At the end of the term, I was chatting with a classmate who revealed she was also a trans woman (I hadn’t read her as trans), and in nearly the same breath, told me, “You confused me at first, because you present half masculine.” I was confused for an instant. What could possibly be “masculine” about my presentation? The mascara and lipstick I didn’t dare show my face in public without? The cute dresses and brightly colored tights and ridiculously impractical heels I favored? But no, I realized quickly what she meant: the five o’clock shadow I didn’t bother concealing with foundation, and the thick hair covering arms, legs and chest.
The sliver worked in deeper. Its toxin flooded my system. I felt deeply embarrassed that I had not put in the work to present truly “feminine.” Grooming my massive crop of body hair had just seemed so daunting that I had learned to live with it. While I managed to declare something about how I consider myself feminine no matter how hirsute I am, in that moment, I felt like the most wretched, disgusting thing. I still feared the razor, and it would be five months before I started a hair removal regimen, but I began to obsess over it in earnest.
The sliver was inching toward my heart.
* * *
The thing with microaggressions is that they are, by definition, too tiny to prove, almost too tiny to register at all. Their impact is cumulative and eventually deep, regardless of the intent of the perpetrator. Each “innocent” comment and “harmless” joke pushes the sliver closer and closer to the heart. When it reaches it, who knows what will happen? A breakdown, a lashing out, a lapse into depression? Perhaps even the ending of a life.
* * *
I dated a cisgender woman long distance for a few months, and she bent over backwards to affirm my femininity. She claimed that she saw womanhood in the lines of my face and body, even as I wondered whether she was looking at the same flesh I saw in the mirror. I still had not removed my body hair, and when I expressed my dysphoria around that to her, she supported my desire to shave or wax, but insisted that I had feminine curves even through the fuzz. I was almost starting to believe her.
We had a falling out while I was visiting her. At one point, I was accidentally locked out of our hotel room, searching frantically for an ATM in skimpy clothing in an unfamiliar city, and becoming increasingly terrified as strangers harassed and mocked me with transmisogynist remarks. When I told my now-ex-girlfriend about the incident, she dismissed my experience as trivial and told me it was what I should expect with my “ambiguous presentation.”

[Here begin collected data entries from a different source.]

/-- The 2 148 bytes of a status frame on a channel. -/
def State.statusFrame (s : State) (channel : Nat) : List Byte :=
  let d := 6 + channel
  let flags := s.fget F.safStatus_time_valid 4 0 0 + 2 * s.fget F.safStatus_safe_state 4 0 0
    + 4 * (s.fallbackState == 0).toNat + 8 * (bit s.safety.retroNew channel).toNat + 16 * s.paceLost.toNat
  let body := leBytes 0x4353 2 ++ leBytes 1 1 ++ leBytes channel 1 ++ leBytes (s.fget F.sscStatus_seq d 0 0 + 1) 4
    ++ leBytes s.deviceTime 12 ++ leBytes flags 1 ++ leBytes (s.fget F.cfgBootStatus_phase 4 0 0) 1
    ++ leBytes (if s.safety.starting && s.safety.deviceReason == 0 then rsStarting else s.reasonNow) 2
    ++ leBytes (s.fget F.safFrame_current_frame 4 0 0) 4 ++ leBytes s.safety.unitTag 2
    ++ leBytes (s.fget F.cfgCapsCounts_engines 4 0 0) 1 ++ leBytes (s.fget F.chuStatus_engines 4 0 0) 1
    ++ s.outputBits s.live ++ leBytes (s.fget F.safFrame_decided_frame 4 0 0) 4 ++ leBytes s.safety.retroCount 4
    ++ s.outputBits s.decided ++ leBytes (s.fget F.safRetro_retro_first 4 0 0) 4
    ++ leBytes (s.fget F.safRetro_retro_last 4 0 0) 4 ++ leBytes (s.fget F.safRetroMask_mask 4 0 0) 8
    ++ leBytes s.fallbackState 1 ++ leBytes 0 1 ++ leBytes s.safety.fbBytes.length 2
    ++ leBytes (s.fget F.chuFrame_last_frame 4 0 0) 4 ++ byteSlice s.safety.fbBytes 0 2048
  body ++ leBytes (crc32c body) 4

/-- Whether a status frame of a channel is due: since its last one the time counter has passed a multiple of 19 200, on
ssc1 9 600 periods later (R307). A stopped time counter gives no such moment: the frames are relaxation-timed then (R54).
-/
def State.frameDue (s : State) (channel : Nat) : Bool :=
  let d := 6 + channel
  let slot := fun (t : Nat) => (t + 19200 - 9600 * channel) / 19200
  s.fget F.sscStatus_seq d 0 0 == 0 || s.fon F.sscStatus_relaxation_timed d 0 0
    || slot (s.fget F.sscLast_sent d 0 0) < slot s.periods

def execStatusFrame (channel : Nat) (s : State) : Host.Outcome State Fault Refusal :=
  if 2 ≤ channel || !s.fon F.sscStatus_active (6 + channel) 0 0 || !s.frameDue channel then .next s
  else
    let d := 6 + channel
    let s := s.send (.status channel (s.statusFrame channel))
    let s := s.fwrap F.sscStatus_seq d 0 0 1
    let s := s.fset F.sscLast_sent d 0 0 s.periods
    let s := { s with safety := { s.safety with retroNew := setBit s.safety.retroNew channel false } }
    .next (if channel = 0 then s.fset F.safStatus_last_seq 4 0 0 (s.fget F.sscStatus_seq d 0 0) else s)

/-- SAF_CTRL request_safe: written by a sentinel core or one of the steward's initiators. -/
def execRequestSafe (who : Initiator) (s : State) : Host.Outcome State Fault Refusal :=
  let allowed := match who with
    | .sentinel _ => true
    | .hardware => true
    | w => w.isSteward
  if allowed then .next ((s.newEvent.enterSafe rsSoftware true).answerOk)
  else .next (s.dropWrite who (fldPlace F.safCtrl_request_safe 4 0))

end Sys2Proof.Machine
end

So much for my hairy body being feminine. I learned then just how conditional my womanhood is, even to those who insist on paying it lip service when convenient. When treating my body as a woman’s body is inconvenient, as in a tumultuous breakup, that validation is swiftly and sometimes brutally withdrawn.
* * *
Navigating the world as a trans woman was never going to be easy. This I knew. My body is foreign to this culture, and its antibodies will target me for removal at the slightest disturbance. But I didn’t realize what the worst part would be. Here in liberal, passive-aggressive Portland, my chances of encountering assault or sexual violence are relatively rare. I’ve been followed and catcalled, had my ass grabbed in a bar, had a woman on a bus tell me I should die. But those acts, if anything, make me more defiant, more determined to live my truth with my middle finger held high. It’s the tiny, well-meaning things that push the sliver in deep, that release the toxin. If anything will kill me, that will.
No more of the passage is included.